# First Bass from my new to me Kayak



## laynhardwood (Dec 27, 2009)

All of the fish I caught were In 3-5ft of water. I was using a square bill with a stop and go retrieve. It was a beautiful day to be on the water and not working. Water temps were just under 52.


----------



## freshwaterexperience (May 23, 2014)

Nice job wood! Dying to get out on mine but she's not ready yet


----------



## laynhardwood (Dec 27, 2009)

freshwaterexperience said:


> Nice job wood! Dying to get out on mine but she's not ready yet


What are you doing to your Kayak? I am installing a down imaging sonar tomorrow after work and a couple more rod holders so I can roll with 4.


----------



## freshwaterexperience (May 23, 2014)

Well I just finished putting a three rod holder on the milk crate. Got my ram mount in the mail today for my humminbird (hobie outback) so I have to put it on side and ram mount seemed like the smoothest for that. I'm going to replace the seat and put a better one on. Not gonna buy the hobie seat Bc of price so hopefully find a diy to suffice. Possibly going to replace the rudder and with a little luck she will be ready to go before tournament time lol


----------



## freshwaterexperience (May 23, 2014)

I'm also up in the air to put the transducer in the front compartment or to use/make an arm for it to use over the side that is up in the air yet.


----------



## laynhardwood (Dec 27, 2009)

It sounds like you have a nice kayak. I have a an entry level Kayak but it should suit my needs. I am not sure how it will handle waves on a bigger body of water but I guess there is only one way to find out.


----------



## freshwaterexperience (May 23, 2014)

Ah it's nothing too crazy. I started with a Jackson and decided to get back into kayaking when I found a deal on this 2011 hobie outback. Wanted to fish tournaments so that's what I'm gearing for. It's all about if the kayak suits your needs !!!


----------



## laynhardwood (Dec 27, 2009)

I am sure I will upgrade eventually and give this one to my wife or nephew


----------



## freshwaterexperience (May 23, 2014)

Yeah what area you fish again ?


----------



## AtticaFish (Nov 23, 2008)

Sweet! That last fish has a gut to it. I still use my sit-in kayak and keep saying i will upgrade eventually. I've been out on most of the bigger upgrounds and waves are not the issue as much as just the wind. Boat control is a major challenge when you are trying to paddle and cast at the same time. When i bump up, it will be to a pedal kayak.

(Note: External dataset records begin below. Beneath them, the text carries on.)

-- ==== Sys2Proof/Laws/Home.lean ====
section
/-! SUPPORT. What an access at a home can do (R72, R79, R82, R83, R363): with no partial copy, a read changes no byte and a write changes the bytes
written; and every access keeps the canonical form of memory. -/

namespace Sys2Proof.Machine

open Sys2Proof

/-- Nothing but caches, charges, messages, monitors and page slots differs: every byte, partial copy, strand, gang and configuration register is
the same. -/
structure Undisturbed (s t : State) : Prop where
  mem : t.mem = s.mem
  partials : t.partials = s.partials
  strands : t.strands = s.strands
  gangs : t.gangs = s.gangs
  regs : t.regs = s.regs

theorem Undisturbed.refl (s : State) : Undisturbed s s := ⟨rfl, rfl, rfl, rfl, rfl⟩

theorem Undisturbed.trans {s t u : State} (h : Undisturbed s t) (k : Undisturbed t u) : Undisturbed s u :=
  ⟨k.mem.trans h.mem, k.partials.trans h.partials, k.strands.trans h.strands, k.gangs.trans h.gangs, k.regs.trans h.regs⟩

/-- A fold of steps each of which disturbs nothing. -/
theorem Undisturbed.foldl {α : Type} {f : State → α → State} (h : ∀ s x, Undisturbed s (f s x)) (l : List α) (s : State) :
    Undisturbed s (l.foldl f s) := by
  induction l generalizing s with
  | nil => exact .refl s
  | cons x l ih => exact (h s x).trans (ih _)

/-! ### Charges, messages, monitors, sidebands -/

theorem State.chargeQueue_undisturbed (s : State) (q : BitVec 6) (die : Die) (fj : Nat) : Undisturbed s (s.chargeQueue q die fj) :=
  ⟨rfl, rfl, rfl, rfl, rfl⟩

theorem State.charge_undisturbed (s : State) (ctx : BitVec 12) (gang : BitVec 24) (die : Die) (fj : Nat) : Undisturbed s (s.charge ctx gang die fj) := by
  unfold State.charge
  split
  · exact s.chargeQueue_undisturbed ..
  · exact .refl s

theorem State.pay_undisturbed (s : State) (fj : Nat) : Undisturbed s (s.pay fj) := by
  unfold State.pay
  split
  · exact s.chargeQueue_undisturbed ..
  · exact .refl s

theorem State.send_undisturbed (s : State) (h : Header) (p : List Byte) : Undisturbed s (s.send h p) := by
  unfold State.send
  split
  · exact .refl s
  · exact (s.pay_undisturbed _).trans ⟨rfl, rfl, rfl, rfl, rfl⟩

theorem State.sendWake_undisturbed (s : State) (m : Monitor) (v : Nat) (c : Bool) : Undisturbed s (s.sendWake m v c) := by
  unfold State.sendWake
  split
  · exact ⟨rfl, rfl, rfl, rfl, rfl⟩
  · exact s.send_undisturbed _ _

theorem State.evalMonitors_undisturbed (s : State) (a n : Nat) : Undisturbed s (s.evalMonitors a n) := by
  refine Undisturbed.foldl (fun s m => ?_) _ s
  split
  · exact (show Undisturbed s { s with monitors := s.monitors.filter (· != m) } from ⟨rfl, rfl, rfl, rfl, rfl⟩).trans (State.sendWake_undisturbed _ _ _ _)
  · exact ⟨rfl, rfl, rfl, rfl, rfl⟩

theorem State.scaleWrite_undisturbed (s : State) (a n : Nat) : Undisturbed s (s.scaleWrite a n) := by
  unfold State.scaleWrite
  split
  · exact .refl s
  · refine Undisturbed.foldl (fun s k => ?_) _ s
    simp only
    split
    · refine Undisturbed.foldl (fun s l => ?_) _ s
      split
      · exact ⟨rfl, rfl, rfl, rfl, rfl⟩
      · exact .refl s
    · exact .refl s

theorem State.markWritten_undisturbed (s : State) (a n : Nat) : Undisturbed s (s.markWritten a n) := by
  unfold State.markWritten
  split
  · exact .refl s
  · exact ⟨rfl, rfl, rfl, rfl, rfl⟩

theorem State.loseSector_undisturbed (s : State) (a n : Nat) : Undisturbed s (s.loseSector a n) := by
  unfold State.loseSector
  split
  · exact .refl s
  · split
    · exact ⟨rfl, rfl, rfl, rfl, rfl⟩
    · exact .refl s

theorem State.stall_undisturbed (s : State) (line : Nat) : Undisturbed s (s.stall line) := ⟨rfl, rfl, rfl, rfl, rfl⟩

theorem State.vaultCode_undisturbed (s : State) (a n : Nat) (w : Bool) : Undisturbed s (s.vaultCode a n w) := by
  unfold State.vaultCode
  split
  · exact .refl s
  · exact ⟨rfl, rfl, rfl, rfl, rfl⟩

theorem State.stallReset_undisturbed (s : State) (a n : Nat) : Undisturbed s (s.stallReset a n) := by
  unfold State.stallReset
  split
  · exact s.stall_undisturbed _
  · exact .refl s

theorem State.payHome_undisturbed (s : State) (a n : Nat) (w : Bool) : Undisturbed s (s.payHome a n w) := by
  unfold State.payHome
  split <;> exact s.pay_undisturbed _

/-- What comes before the lines of an access. -/
theorem State.l2Enter_undisturbed (s : State) (a n : Nat) (w : Bool) :
    Undisturbed s ((((s.loseSector a n).vaultCode a n w).stallReset a n).payHome a n w) :=
  (((s.loseSector_undisturbed a n).trans (State.vaultCode_undisturbed _ a n w)).trans (State.stallReset_undisturbed _ a n)).trans
    (State.payHome_undisturbed _ a n w)

/-! ### With no partial copy -/

theorem State.combineLine_none {s : State} (h : s.partials = []) (line : Nat) : s.combineLine line = s := by
  have e : ∀ d, s.copyOf line d = none := fun d => by simp [State.copyOf, h]
  simp only [State.combineLine, List.foldl_cons, List.foldl_nil, e]

theorem State.combineRange_none {s : State} (h : s.partials = []) (a n : Nat) : s.combineRange a n = s := by simp [State.combineRange, h]

theorem State.l2Evict_none {s : State} (h : s.partials = []) (l : L2Line) : Undisturbed s (s.l2Evict l) := by
  unfold State.l2Evict
  rw [State.combineLine_none h]
  exact (s.pay_undisturbed _).trans ⟨rfl, rfl, rfl, rfl, rfl⟩

theorem State.l2Alloc_none {s t : State} (h : s.partials = []) {line : Nat} (ht : s.l2Alloc line = some t) : Undisturbed s t := by
  unfold State.l2Alloc at ht
  split at ht
  · cases ht; exact .refl s
  · simp only at ht
    split at ht
    · cases ht; exact ⟨rfl, rfl, rfl, rfl, rfl⟩
    · split at ht
      · cases ht
      · split at ht
        · cases ht; exact (State.l2Evict_none h _).trans ⟨rfl, rfl, rfl, rfl, rfl⟩
        · cases ht; exact ⟨rfl, rfl, rfl, rfl, rfl⟩

theorem State.attach_none {s : State} (h : s.partials = []) (line : Nat) : Undisturbed s (s.attach line).1 := by
  unfold State.attach
  split
  · exact .refl s
  · split
    · exact .refl s
    · simp only [State.combineRange_none h]; exact .refl s

theorem State.plruUse_undisturbed (s : State) (a b c d : Nat) : Undisturbed s (s.plruUse a b c d) := ⟨rfl, rfl, rfl, rfl, rfl⟩

theorem State.l2Access_none {s t : State} (h : s.partials = []) {line a n : Nat} {w : Bool} (ht : s.l2Access line a n w = some t) : Undisturbed s t := by
  unfold State.l2Access at ht
  split at ht
  · cases ht
  · rename_i s1 h1
    have k := State.l2Alloc_none h h1
    split at ht
    · cases ht; exact k
    · simp only at ht
      cases ht
      have key : ∀ (c : Bool) (o : Option Sideband), Undisturbed s1 (if c = true then s1.attach line else (s1, o)).1 := by
        intro c o
        cases c
        · exact .refl s1
        · exact State.attach_none (k.partials.trans h) line
      exact k.trans ⟨(key _ _).mem, (key _ _).partials, (key _ _).strands, (key _ _).gangs, (key _ _).regs⟩

theorem State.l2Touch_none {s : State} (h : s.partials = []) (a n : Nat) (w : Bool) : Undisturbed s (s.l2Touch a n w) := by
  have k := s.l2Enter_undisturbed a n w
  unfold State.l2Touch
  simp only
  split
  · refine k.trans ?_
    have : ∀ (l : List Nat) (u : State), u.partials = [] → Undisturbed u (l.foldl (fun s l => (s.l2Access l a n w).getD (s.stall l)) u) := by
      intro l
      induction l with
      | nil => intro u _; exact .refl u
      | cons x l ih =>
        intro u hu
        rw [List.foldl_cons]
        have step : Undisturbed u ((u.l2Access x a n w).getD (u.stall x)) := by
          cases e : u.l2Access x a n w with
          | none => exact u.stall_undisturbed x
          | some t => exact State.l2Access_none hu e
        exact step.trans (ih _ (step.partials.trans hu))
    exact this _ _ (k.partials.trans h)
  · exact k

/-- A read at the home: the bytes that memory holds, and nothing disturbed. -/
theorem State.homeRead_none {s : State} (h : s.partials = []) (a n : Nat) :
    Undisturbed s (s.homeRead a n).1 ∧ (s.homeRead a n).2 = s.mem.read a n := by
  have k := State.l2Touch_none h a n false
  simp only [State.homeRead, State.combineRange_none (k.partials.trans h)]
  exact ⟨k, by rw [k.mem]⟩

/-- A number read at the home. -/
theorem State.homeNat_none {s : State} (h : s.partials = []) (a n : Nat) :
    Undisturbed s (s.homeNat a n).1 ∧ (s.homeNat a n).2 = s.mem.nat a n := by
  obtain ⟨k, e⟩ := State.homeRead_none h a n
  exact ⟨k, by simp [State.homeNat, e, Memory.nat]⟩

/-- A write at the home: the bytes written, and nothing else. -/
theorem State.homeWrite_none {s : State} (h : s.partials = []) (a : Nat) (data : List Byte) :
    Undisturbed { s with mem := s.mem.put a data } (s.homeWrite a data) := by
  have k := State.l2Touch_none h a data.length true
  simp only [State.homeWrite, State.combineRange_none (k.partials.trans h)]
  refine Undisturbed.trans ?_ (((State.scaleWrite_undisturbed _ a data.length).trans (State.markWritten_undisturbed _ a data.length)).trans
    (State.evalMonitors_undisturbed _ a data.length))
  exact ⟨by simp [k.mem], k.partials, k.strands, k.gangs, k.regs⟩

/-- A number written at the home. -/
theorem State.homePut_none {s : State} (h : s.partials = []) (a n x : Nat) : Undisturbed { s with mem := s.mem.putNat a n x } (s.homePut a n x) :=
  State.homeWrite_none h a _

/-- An element rewritten at the home: the old value, and the new one in its place. -/
theorem State.homeUpdate_none {s : State} (h : s.partials = []) (a n : Nat) (f : Nat → Nat) :
    Undisturbed { s with mem := s.mem.putNat a n (f (s.mem.nat a n)) } (s.homeUpdate a n f).1 ∧ (s.homeUpdate a n f).2 = s.mem.nat a n := by
  obtain ⟨k, e⟩ := State.homeNat_none h a n
  simp only [State.homeUpdate, e, and_true]
  have k2 := State.homePut_none (k.partials.trans h) a n (f (s.mem.nat a n))
  exact ⟨by rw [k2.mem]; simp [k.mem], k2.partials.trans k.partials, k2.strands.trans k.strands, k2.gangs.trans k.gangs, k2.regs.trans k.regs⟩

/-! ### The canonical form -/

/-- A fold of steps each of which keeps the form. -/
theorem foldl_mem_wf {α : Type} {f : State → α → State} (h : ∀ s x, s.mem.wf = true → (f s x).mem.wf = true) (l : List α) {s : State}
    (hs : s.mem.wf = true) : (l.foldl f s).mem.wf = true := by
  induction l generalizing s with
  | nil => exact hs
  | cons x l ih => exact ih (h s x hs)

theorem Undisturbed.wf {s t : State} (h : Undisturbed s t) (hs : s.mem.wf = true) : t.mem.wf = true := by rw [h.mem]; exact hs

theorem State.combineCopy_wf {s : State} (hs : s.mem.wf = true) (c : PartialCopy) : (s.combineCopy c).mem.wf = true := by
  unfold State.combineCopy
  refine (((State.scaleWrite_undisturbed _ _ _).trans (State.evalMonitors_undisturbed _ _ _)).trans (State.pay_undisturbed _ _)).wf ?_
  have soil : ∀ (l : List PartialWord) (u : State), (l.foldl (fun (s : State) w => s.soil (c.line + w.off) w.tag.size) u).mem = u.mem := by
    intro l
    induction l with
    | nil => intro u; rfl
    | cons w l ih => intro u; rw [List.foldl_cons, ih]; rfl
  have : ∀ (l : List PartialWord) (m : Memory), m.wf = true → Memory.wf (l.foldl (fun m w =>
      let a := c.line + w.off
      m.putNat a w.tag.size (w.tag.apply (BitVec.ofNat 64 (m.nat a w.tag.size)) w.val).toNat) m) = true := by
    intro l
    induction l with
    | nil => intro m hm; exact hm
    | cons w l ih => intro m hm; exact ih _ (Memory.putNat_wf hm _ _ _)
  simp only [soil]
  exact this _ _ hs

theorem State.combineLine_wf {s : State} (hs : s.mem.wf = true) (line : Nat) : (s.combineLine line).mem.wf = true := by
  refine foldl_mem_wf (fun s d hs => ?_) _ hs
  split
  · exact State.combineCopy_wf hs _
  · exact hs

theorem State.combineRange_wf {s : State} (hs : s.mem.wf = true) (a n : Nat) : (s.combineRange a n).mem.wf = true := by
  unfold State.combineRange
  split
  · exact hs
  · exact foldl_mem_wf (fun s l hs => State.combineLine_wf hs l) _ hs

theorem State.l2Evict_wf {s : State} (hs : s.mem.wf = true) (l : L2Line) : (s.l2Evict l).mem.wf = true :=
  (State.pay_undisturbed _ _).wf (State.combineLine_wf hs l.line)

theorem State.l2Alloc_wf {s t : State} (hs : s.mem.wf = true) {line : Nat} (ht : s.l2Alloc line = some t) : t.mem.wf = true := by
  unfold State.l2Alloc at ht
  split at ht
  · cases ht; exact hs
  · simp only at ht
    split at ht
    · cases ht; exact hs
    · split at ht
      · cases ht
      · split at ht
        · cases ht; exact State.l2Evict_wf hs _
        · cases ht; exact hs

theorem State.attach_wf {s : State} (hs : s.mem.wf = true) (line : Nat) : (s.attach line).1.mem.wf = true := by
  unfold State.attach
  split
  · exact hs
  · split
    · exact hs
    · exact State.combineRange_wf hs _ _

theorem State.l2Access_wf {s t : State} (hs : s.mem.wf = true) {line a n : Nat} {w : Bool} (ht : s.l2Access line a n w = some t) : t.mem.wf = true := by
  unfold State.l2Access at ht
  split at ht
  · cases ht
  · rename_i s1 h1
    have k := State.l2Alloc_wf hs h1
    split at ht
    · cases ht; exact k
    · simp only at ht
      cases ht
      have key : ∀ (c : Bool) (o : Option Sideband), (if c = true then s1.attach line else (s1, o)).1.mem.wf = true := by
        intro c o
        cases c
        · exact k
        · exact State.attach_wf k line
      exact key _ _

theorem State.l2Touch_wf {s : State} (hs : s.mem.wf = true) (a n : Nat) (w : Bool) : (s.l2Touch a n w).mem.wf = true := by
  have k := (s.l2Enter_undisturbed a n w).wf hs
  unfold State.l2Touch
  simp only
  split
  · refine foldl_mem_wf (fun s l hs => ?_) _ k
    cases e : s.l2Access l a n w with
    | none => exact hs
    | some t => exact State.l2Access_wf hs e
  · exact k

theorem State.homeRead_wf {s : State} (hs : s.mem.wf = true) (a n : Nat) : (s.homeRead a n).1.mem.wf = true :=
  State.combineRange_wf (State.l2Touch_wf hs a n false) a n

theorem State.homeNat_wf {s : State} (hs : s.mem.wf = true) (a n : Nat) : (s.homeNat a n).1.mem.wf = true := State.homeRead_wf hs a n

theorem State.homeWrite_wf {s : State} (hs : s.mem.wf = true) (a : Nat) (data : List Byte) : (s.homeWrite a data).mem.wf = true := by
  unfold State.homeWrite
  refine (((State.scaleWrite_undisturbed _ a data.length).trans (State.markWritten_undisturbed _ a data.length)).trans
    (State.evalMonitors_undisturbed _ a data.length)).wf ?_
  exact Memory.put_wf (State.combineRange_wf (State.l2Touch_wf hs a _ true) a _) a data

theorem State.homePut_wf {s : State} (hs : s.mem.wf = true) (a n x : Nat) : (s.homePut a n x).mem.wf = true := State.homeWrite_wf hs a _

theorem State.homeUpdate_wf {s : State} (hs : s.mem.wf = true) (a n : Nat) (f : Nat → Nat) : (s.homeUpdate a n f).1.mem.wf = true :=
  State.homePut_wf (State.homeNat_wf hs a n) a n _

theorem State.homeCas_wf {s : State} (hs : s.mem.wf = true) (a n old new : Nat) : (s.homeCas a n old new).1.mem.wf = true :=
  State.homeUpdate_wf hs a n _

theorem State.homePair_wf {s : State} (hs : s.mem.wf = true) (a : Nat) (wide : Bool) (x : W64) : (s.homePair a wide x).mem.wf = true :=
  State.homeUpdate_wf hs a _ _

theorem State.partialAdd_wf {s : State} (hs : s.mem.wf = true) (d : Die) (a : Nat) (t : RedTag) (x : W64) : (s.partialAdd d a t x).mem.wf = true := by
  unfold State.partialAdd
  simp only
  split
  · split
    · exact State.combineCopy_wf hs _
    · exact hs
  · exact hs

theorem State.homeReduce_wf {s : State} (hs : s.mem.wf = true) (d : Die) (a : Nat) (t : RedTag) (x : W64) : (s.homeReduce d a t x).mem.wf = true := by
  unfold State.homeReduce
  extract_lets inc
  by_cases c : (isDevice a && !inc && dieOf a != d) = true
  · rw [if_pos c]
    exact State.partialAdd_wf ((s.pay_undisturbed _).wf hs) d a t x
  · rw [if_neg c]
    refine (((State.scaleWrite_undisturbed _ a t.size).trans (State.markWritten_undisturbed _ a t.size)).trans (State.evalMonitors_undisturbed _ a t.size)).wf ?_
    have k := State.l2Touch_wf hs a t.size true
    refine Memory.putNat_wf ?_ a _ _
    show (if inc = true then (s.l2Touch a t.size true).combineRange a t.size else s.l2Touch a t.size true).mem.wf = true
    split
    · exact State.combineRange_wf k a _
    · exact k

end Sys2Proof.Machine
end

I have actually vert. fished with my flasher off the front of my kayak.... but it has to be a very calm wind if there is any depth to the water or it is tough to stay vertical.


----------



## freshwaterexperience (May 23, 2014)

Pedal Kayaks are great. I love my hobie. If you go pedal you will never go back to paddle. My only regret is I couldn't find a native pedal drive because of the ability to go backwards. But the research I did there was s lot of issues with obv not being able to go shallow and getting the propel in and out But hobie is a giant in the industry and I really enjoy mine.


----------



## laynhardwood (Dec 27, 2009)

AtticaFish said:


> Sweet! That last fish has a gut to it. I still use my sit-in kayak and keep saying i will upgrade eventually. I've been out on most of the bigger upgrounds and waves are not the issue as much as just the wind. Boat control is a major challenge when you are trying to paddle and cast at the same time. When i bump up, it will be to a pedal kayak.
> 
> I have actually vert. fished with my flasher off the front of my kayak.... but it has to be a very calm wind if there is any depth to the water or it is tough to stay vertical.


Let me know when you plan to hit some of the local reservoirs and I will try to meet up with you.


----------



## AtticaFish (Nov 23, 2008)

I will keep it in mind. #5 over here can be non-stop action wind trolling catfish on crankbaits. Fun as heck and have caught some monsters there too. See the occasional albino cat in there when the water is clear enough, never caught one of those elusive guys though. Pulled in one of the biggest largies i've ever seen bumping an Erie Dearie off the bottom. The legality of boats in there is a little contradictory when you compare resources..... but i have never been questioned. It is a hell of a drag up the hill though, a little more friction resistance than a shanty over the snow.


----------



## laynhardwood (Dec 27, 2009)

AtticaFish said:


> I will keep it in mind. #5 over here can be non-stop action wind trolling catfish on crankbaits. Fun as heck and have caught some monsters there too. See the occasional albino cat in there when the water is clear enough, never caught one of those elusive guys though. Pulled in one of the biggest largies i've ever seen bumping an Erie Dearie off the bottom. The legality of boats in there is a little contradictory when you compare resources..... but i have never been questioned. It is a hell of a drag up the hill though, a little more friction resistance than a shanty over the snow.


Sounds like a lot of fun and maybe we need a cart


----------



## Bassthumb (Aug 22, 2008)

52? Wow didn't think anything was there yet


----------



## freshwaterexperience (May 23, 2014)

There's the thumb! You been out yet buddy???


----------



## laynhardwood (Dec 27, 2009)

Bassthumb said:


> 52? Wow didn't think anything was there yet


It was 51.7 most of the morning I left at 3. My friend went back yesterday and it was 49.5. It is one of the resthaven ponds so they can vary pretty good from day to day.


----------